Democracia torta
O noticiário sobre as campanhas eleitorais tem uma falha essencial: os jornais apenas repetem a agenda induzida pelos marqueteiros de campanha, e o máximo que acrescentam de iniciativa própria se refere às análises sobre resultados de pesquisas de intenção de voto.
Eventualmente, para colorir a cobertura, uma ou outra averiguação sobre declarações, promessas e acusações trocadas pelos concorrentes.
No caso da eleição na capital paulista, por exemplo, nesta semana destacou-se apenas a questão sobre o fim das escolas de tempo integral, que opôs os candidatos José Serra e Gabriel Chalita durante o debate da última segunda-feira, quando parte da imprensa, no dia seguinte, procurou esclarecer que nenhum dos dois tinha razão.
Praticamente não há referencias a possíveis compromissos dos postulantes com relação aos graves problemas da cidade.
Dessa forma, as eleições que vão definir os futuros dirigentes das capitais que congregam a maior parte da população do país – cujos resultados deverão influenciar fortemente a sucessão presidencial e as próximas eleições de governadores – são tratadas como uma disputa menor.
Tem mais valor para a imprensa, por exemplo, a troca de farpas entre o ex-presidente Fernando Henrique Cardoso e a atual presidente, Dilma Rousseff.
Os jornais ignoram as conexões de alguns candidatos com setores da economia que costumam afetar a vida da cidade, como a indústria da construção civil, e demonstram pouco interesse na definição das capacitações reais de cada um diante do desafio de melhorar a qualidade de vida nas nossas cidades.
Por cima de toda essa superficialidade, porém, o mais grave é como os jornais tratam a disputa entre os candidatos a vereador.
O principal foco é sempre sobre os casos mais bizarros, o aspecto circense que essa eleição eventualmente adquire com a apresentação de candidatos que tentam chamar a atenção dos eleitores com apelidos ridículos ou propostas desvairadas.
Não se observa um esforço da imprensa para destacar o papel do legislador municipal, como se a Câmara fosse apenas isso mesmo, um circo onde os representantes do povo tratam de seus próprios interesses.

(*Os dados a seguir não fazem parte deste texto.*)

-- ==== Sys2Proof/Machine/Start.lean ====
section
/-! DEFINITION. The start sequence (R285 to R297, R302): the start log and the selection record, the sixteen steps with
their failures, time limits and outcomes, and READY. A start runs from its first step up to a step that the surroundings
leave hanging (notes/assumptions/16), or to step 16, which is a command of its own. -/

namespace Sys2Proof.Machine

/-! ### Causes (R304) -/

def cAOFAULT : Nat := 0x40
def cNVMDEAD : Nat := 0x41
def cNVMSPEED : Nat := 0x42
def cIMGHDR : Nat := 0x43
def cIMGCONTENT : Nat := 0x44
def cIMGAUTH : Nat := 0x45
def cNOIMAGE : Nat := 0x46
def cCOPYFALLBACK : Nat := 0x47
def cSTEPFAIL : Nat := 0x49
def cSTEPSKIP : Nat := 0x4A
def cWINGSPLIT : Nat := 0x4B
def cIMGCHANGED : Nat := 0x4C
def cRESUMEMISS : Nat := 0x4D
def cLOGFAIL : Nat := 0x4E
def cGENCLASH : Nat := 0x4F
def cPROGFAIL : Nat := 0x50
def cWINGLOAD : Nat := 0x51

/-- An entry of this chapter: SRCKIND TROWEL, SEQ START_NO, AUX from step, copy, level and reason (R304). -/
def State.logImg (s : State) (cause step copy reason chain where_ : Nat) : State :=
  s.logE cause 5 0 chain 0 s.img.startNo.toNat where_
    (step + 2 ^ 8 * copy + 2 ^ 10 * s.img.speed.toNat + 2 ^ 16 * reason)

/-! ### The start log (R295, R296) -/

/-- Address of record `n`. -/
def recAddr (n : Nat) : Nat := 0x1800000 + 256 * (n % 16384)

/-- Is record `n` in its slot, with CRC1 correct (R295)? -/
def recValid (m : List Host.Cell) (n : Nat) : Bool :=
  let a := recAddr n
  nvmRead m (a + 4) 4 == n && crc32 (nvmBytes m a 12) == nvmRead m (a + 12) 4

/-- One byte of record `n`. -/
def recByte (m : List Host.Cell) (n off : Nat) : Nat := (sget nvmDefault m (recAddr n + off)).toNat

/-- Are parts 2 and 4 of record `n` present? -/
def recPart2 (m : List Host.Cell) (n : Nat) : Bool :=
  crc32 (nvmBytes m (recAddr n + 0x11) 39) == nvmRead m (recAddr n + 0x38) 4
def recPart4 (m : List Host.Cell) (n : Nat) : Bool :=
  crc32 (nvmBytes m (recAddr n + 0x40) 40) == nvmRead m (recAddr n + 0x68) 4

/-- The latest record: the last of the run of consecutive numbers that the ring holds (R295). -/
def latestRecord (m : List Host.Cell) : Option Nat :=
  let nos := (List.range 16384).filterMap fun i =>
    let n := nvmRead m (recAddr i + 4) 4
    if n % 16384 = i ∧ recValid m n = true then some n else none
  (nos.filter fun n => !recValid m ((n + 1) % 2 ^ 32)).foldl (fun (o : Option Nat) n => match o with
    | none => some n
    | some q => some (max q n)) none

/-- Record `n` and those before it, newest first, as far as they are valid, at most `k`. -/
def recordsFrom (m : List Host.Cell) (n : Nat) : Nat → List Nat
  | 0 => []
  | k + 1 => if recValid m n then n :: recordsFrom m ((n + 2 ^ 32 - 1) % 2 ^ 32) k else []

/-- Does a kind run a step (R286)? Kinds: 0 COLD, 1 WARM, 2 RESUME, 3 and 4 WING. -/
def stepRuns (kind step : Nat) : Bool :=
  match kind with
  | 0 => true
  | 1 => step != 1
  | 2 => [2, 3, 4, 5, 6, 7, 8, 9, 14, 16].contains step
  | _ => [3, 5, 7, 8, 9, 10, 11, 14, 15, 16].contains step

/-- The optional steps (R286). -/
def optionalStep (k : Nat) : Bool := [10, 11, 12, 13, 15].contains k

/-- Did a full start that ran step `k` fail it; none when record `n` is no full start or did not run it (R292)? -/
def stepFailedIn (m : List Host.Cell) (k n : Nat) : Option Bool :=
  let o := fun j => recByte m n (0x3F + j)
  let kind := recByte m n 3
  if 2 ≤ kind ∨ o k = 0x10 ∨ o k = 0x11 then none
  else if o k = 0xFF then
    (if !recPart4 m n && (List.range k).all (fun j => j = 0 || !stepRuns kind j || o j != 0xFF) then some true else none)
  else some (decide (0x80 ≤ o k))

/-- The skip set that the records before a start give, newest first (R292). -/
def skipSet (m : List Host.Cell) (recs : List Nat) : Nat :=
  let carried := match recs.find? (recPart4 m) with
    | some n => recByte m n 0x60 + 256 * recByte m n 0x61
    | none => 0
  let failed := ((List.range 17).map fun k =>
    if optionalStep k ∧ (recs.filterMap (stepFailedIn m k)).take 2 = [true, true] then 2 ^ (k - 1) else 0).sum
  carried ||| failed

/-- The copies that the records before a start mark FAILED (R296). -/
def failedSet (m : List Host.Cell) : List Nat → Nat
  | [] => 0
  | n :: t => if recPart4 m n then recByte m n 0x62 % 8 else if recPart2 m n then recByte m n 0x12 % 8 else failedSet m t

/-! ### The selection record (R297) -/

def selAddr (j : Nat) : Nat := 0x1C00000 + 16 * j

/-- Is entry `j` valid? -/
def selValid (m : List Host.Cell) (j : Nat) : Bool := crc32 (nvmBytes m (selAddr j) 12) == nvmRead m (selAddr j + 12) 4

/-- The valid entries as words of 96 bits, newest first. -/
def selEntries (m : List Host.Cell) : List Nat :=
  ((List.range 256).reverse.filter (selValid m)).map fun j => nvmRead m (selAddr j) 12

/-- PREFERRED: from the newest entry that does not leave it unchanged; A when there is none. -/
def selPreferred (m : List Host.Cell) : Nat :=
  match (selEntries m).find? fun w => bits w 33 32 != 3 with
  | some w => bits w 33 32
  | none => 0

/-- The entries that act on the next full start after record `latest` (R297). -/
def selActing (m : List Host.Cell) (latest : Option Nat) : List Nat :=
  match latest.bind fun n => (recordsFrom m n 16384).find? fun i => decide (recByte m i 3 < 2) with
  | none => selEntries m
  | some full => (selEntries m).filter fun w => decide ((w % 2 ^ 32 + 2 ^ 32 - full) % 2 ^ 32 < 2 ^ 31)

/-- What acting entries clear, and whether one sets RETEST or RESPEED. -/
def selClear (ws : List Nat) : Nat := ws.foldl (fun n w => n ||| bits w 36 34) 0
def selRetest (ws : List Nat) : Bool := ws.any fun w => bit w 37
def selRespeed (ws : List Nat) : Bool := ws.any fun w => bit w 38

/-- The bytes of an entry at address `a`. -/
def selBytes (a seq pref clear : Nat) (retest respeed : Bool) : List (Nat × Byte) :=
  let body := leBytes a (seq + 2 ^ 32 * pref + 2 ^ 34 * clear + 2 ^ 37 * b2n retest + 2 ^ 38 * b2n respeed
    + (2 ^ 96 - 2 ^ 39)) 12
  body ++ leBytes (a + 12) (crc32 (body.map Prod.snd)) 4

/-- The entry after the last one that is not erased; 256 when the sector is full (R297). -/
def selFree (m : List Host.Cell) : Nat :=
  match ((List.range 256).filter fun j => nvmRead m (selAddr j) 16 != 2 ^ 128 - 1).getLast? with
  | some i => i + 1
  | none => 0

/-- A selection entry is written; when entry 255 is full the sector is erased, and entry 0 takes the current PREFERRED
with what has not yet acted. SEQ is the latest record's START_NO, and 0 while there is none (R297). When the program fails, `ok` is
false: one LOGFAIL entry, and nothing is written (R304, notes/assumptions/126). -/
def State.writeSelection (s : State) (ok : Bool) (pref clear : Nat) (retest respeed : Bool) : State :=
  let latest := latestRecord s.nvm
  let seq := latest.getD 0
  let j := selFree s.nvm
  if !ok then s.logImg cLOGFAIL 0 0 3 0 (selAddr (if j < 256 then j else 0))
  else if j < 256 then { s with nvm := nvmProgram s.nvm (selBytes (selAddr j) seq pref clear retest respeed) }
  else
    let acts := selActing s.nvm latest
    let keep := if pref = 3 then selPreferred s.nvm else pref
    let entry := selBytes (selAddr 0) seq keep (selClear acts ||| clear) (selRetest acts || retest) (selRespeed acts || respeed)
    { s with nvm := nvmProgram (nvmErase s.nvm (selAddr 0) (selAddr 256)) entry }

Entrevistas curtas com candidatos a vereador, como faz o Globo diariamente no Rio de Janeiro, permite apenas compor uma apresentação sumária de indivíduos, não um perfil político que ajudaria o eleitor a fazer suas escolhas.
Picadeiros da política
A depender do trabalho jornalístico, não há como distinguir na confusão de nomes, apelidos e números que se oferecem na propaganda do rádio e da TV, os aventureiros de sempre e os candidatos mais qualificados ou aqueles que já têm em sua biografia bons serviços prestados à sociedade.
Além disso, no sistema político brasileiro, a excessiva concentração de poderes em mãos do Executivo, em todas as instâncias, é um fator que precisa ser contrabalançado por uma atenção maior ao Legislativo.

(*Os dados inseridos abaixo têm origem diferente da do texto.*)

-- ==== Sys2Proof/Safety.lean ====
section
/-! DEFINITION. What the statements speak of: the invariant of every state that the block can reach, the states in which a
Lath request executes and the request that a row executes, and the parts of the state that a command leaves alone. -/

namespace Sys2Proof.Machine

/-! ### The invariant -/

/-- Is STOPPED 1 in this phase (R5, R314, R320, R323)? -/
def Phase.isStopped : Phase → Bool
  | .noAux | .trim | .powerUp _ | .released _ | .warmHold | .committed | .off | .stop => true
  | .run | .drain _ | .entering _ | .saved => false

/-- There are 4 memory ports, and each holds at most 64 writes (R28, R29). -/
def portsFit (q : List (List MemWrite)) : Prop := q.length = 4 ∧ ∀ x ∈ q, x.length ≤ 64

/-- The queues of one Lath port hold at most 8 entries each (R256, R257). -/
def LathPort.fits (x : LathPort) : Prop := x.reqs.length ≤ 8 ∧ x.rsps.length ≤ 8

/-- The sparse stores are in canonical form. -/
structure State.Canonical (s : State) : Prop where
  mem : Memory.wf s.mem = true
  nvm : swf nvmDefault s.nvm = true
  ctxs : swf RowCtx.zero s.ctxs = true
  tags : swf (0 : W32) s.tags = true
  totals : swf Total.zero s.totals = true
  groups : swf Bgrp.zero s.groups = true

/-- What every step keeps: 32 bays, 4 memory ports and 10 cores (R13, R25, R28); the queues within their sizes (R29, R256, R257,
R268, R272); the stores canonical; a legal debug level (R357); and STOPPED as the phase has it (R5). -/
structure State.Inv (s : State) : Prop where
  bays : s.bays.length = 32
  ports : portsFit s.mpq
  cores : s.cores.length = 10
  lathA : s.lathA.fits
  lathB : s.lathB.fits
  queue : s.log.queue.length ≤ 32
  ring : s.log.ring.length ≤ 128
  canonical : s.Canonical
  level : s.dbg.level.toNat ≤ 2
  stopped : s.pwr.stopped = s.pwr.phase.isStopped

/-! ### Writes before the memory ports -/

/-- The write `w` has entered the queue of a port that had room, or waits with its agent, since no port had any (R28, R29). -/
def State.Sends (s t : State) (w : MemWrite) : Prop :=
  (∃ p, p < 4 ∧ (s.mpq.getD p []).length < 64 ∧ t.mpq = s.mpq.modify p (fun l => l ++ [w]) ∧ t.mpWait = s.mpWait)
  ∨ ((∀ p, p < 4 → 64 ≤ (s.mpq.getD p []).length) ∧ t.mpq = s.mpq ∧ ∃ home, t.mpWait = s.mpWait ++ [(home, w)])

/-- The writes `ws` stand before the memory ports beside those that stood there, and no others (R28). -/
def State.Puts (s t : State) (ws : List MemWrite) : Prop := t.writes.Perm (s.writes ++ ws)

/-! ### Lath requests -/

/-- The request `q` is at the head of port `p`'s queue, the block is in Run, the response has room (R256, R257), and no request
of the other port goes first (R32). No access of the TAP waits, whose effect would follow that of the request (R355). -/
structure State.Serves (s : State) (p : Port) (q : LathReq) : Prop where
  run : s.pwr.phase = .run
  awake : s.pwr.stopped = false
  head : (s.lath p).reqs.head? = some q
  room : (s.lath p).rsps.length < 8
  turn : s.tie = true → s.first = p
  alone : s.tap.held = []

/-- The request writes register `r` (R258, R261). -/
structure Writes (q : LathReq) (r : Reg) : Prop where
  write : q.write = true
  aligned : q.addr.toNat % 8 = 0
  reg : regOf q.addr.toNat = some r

/-- The request writes the register at address `a`. -/
structure WritesAt (q : LathReq) (a : W32) : Prop where
  write : q.write = true
  addr : q.addr = a

/-- The port's requester holds the semaphore under the current generation (R261, R264), and no full start makes its write
wait (R294). -/
structure State.Holds (s : State) (p : Port) (q : LathReq) : Prop where
  owner : s.sem.owner = some p
  gen : q.gen = s.sem.copy
  started : s.fullStart = false

/-- The request of port `p` has executed with OK and the effect `f` on the rest of the state. -/
def State.executed (s : State) (p : Port) (q : LathReq) (f : State → State) : State :=
  (f (s.popped p)).respond p q codeOK 0

/-- The request of port `p` has completed with a code other than OK or BUSY: nothing but its entry, with the Lath cause of
the code, and its response (R262, R270). -/
def State.denied (s : State) (p : Port) (q : LathReq) (code aux : Nat) : State :=
  ((s.popped p).logE (lathCause code) (portKind p) 0 0 code s.sem.copy.toNat q.addr.toNat aux).respond p q code 0

/-- The request of port `p` has completed with BUSY, which has no effect and makes no entry (R260, R262). -/
def State.busied (s : State) (p : Port) (q : LathReq) : State := (s.popped p).respond p q codeBUSY 0

end Sys2Proof.Machine
end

Se a imprensa seguir cobrindo apenas o que fazem os prefeitos, governadores e os ocupantes da Presidência da República, o valor percebido dos legisladores tende a se desvanecer.
E as Câmaras Municipais seguirão sendo vistas como picadeiros da política.
Os grandes jornais consideram menor a política local, como se fosse possível ignorar que é nas Câmaras Municipais que se produzem as regras de convivência nas cidades, onde se constroem ou não as condições objetivas para a qualidade de vida da população.
Aceitar indiferentemente que os partidos lancem “qualquer um” como candidato a vereador, de olho apenas no potencial das “marcas” individuais para compor uma bancada mais alentada, equivale a estimular a prática do fisiologismo, que está sempre na origem dos grandes esquemas de corrupção.
Assim, de nada adianta a imprensa atacar os problemas nacionais “por cima”, quando eles se revelam nas grandes estruturas, se continua ignorando os esquemas originais, que se articulam no nível municipal.
Nas Câmaras Municipais nascem os sistemas de trocas de favores e são forjadas as carreiras de políticos corruptos que, galgando a escala das instâncias de poder, acabam em Brasília.
Ao se omitir de seu dever de fiscalizar o poder corrompido em sua nascente, a imprensa contribui para essa evolução invertida do ideal democrático.
Da mesma forma com que fazem vistas grossas para esse processo, os jornais também deixam de informar o eleitor sobre as candidaturas de cidadãos mais qualificados e verdadeiramente engajados em movimentos pela melhoria das condições de vida nas cidades.
Misturados à maçaroca dos oportunistas, acabam sendo ignorados pelo eleitor justamente aqueles que poderiam fazer a diferença.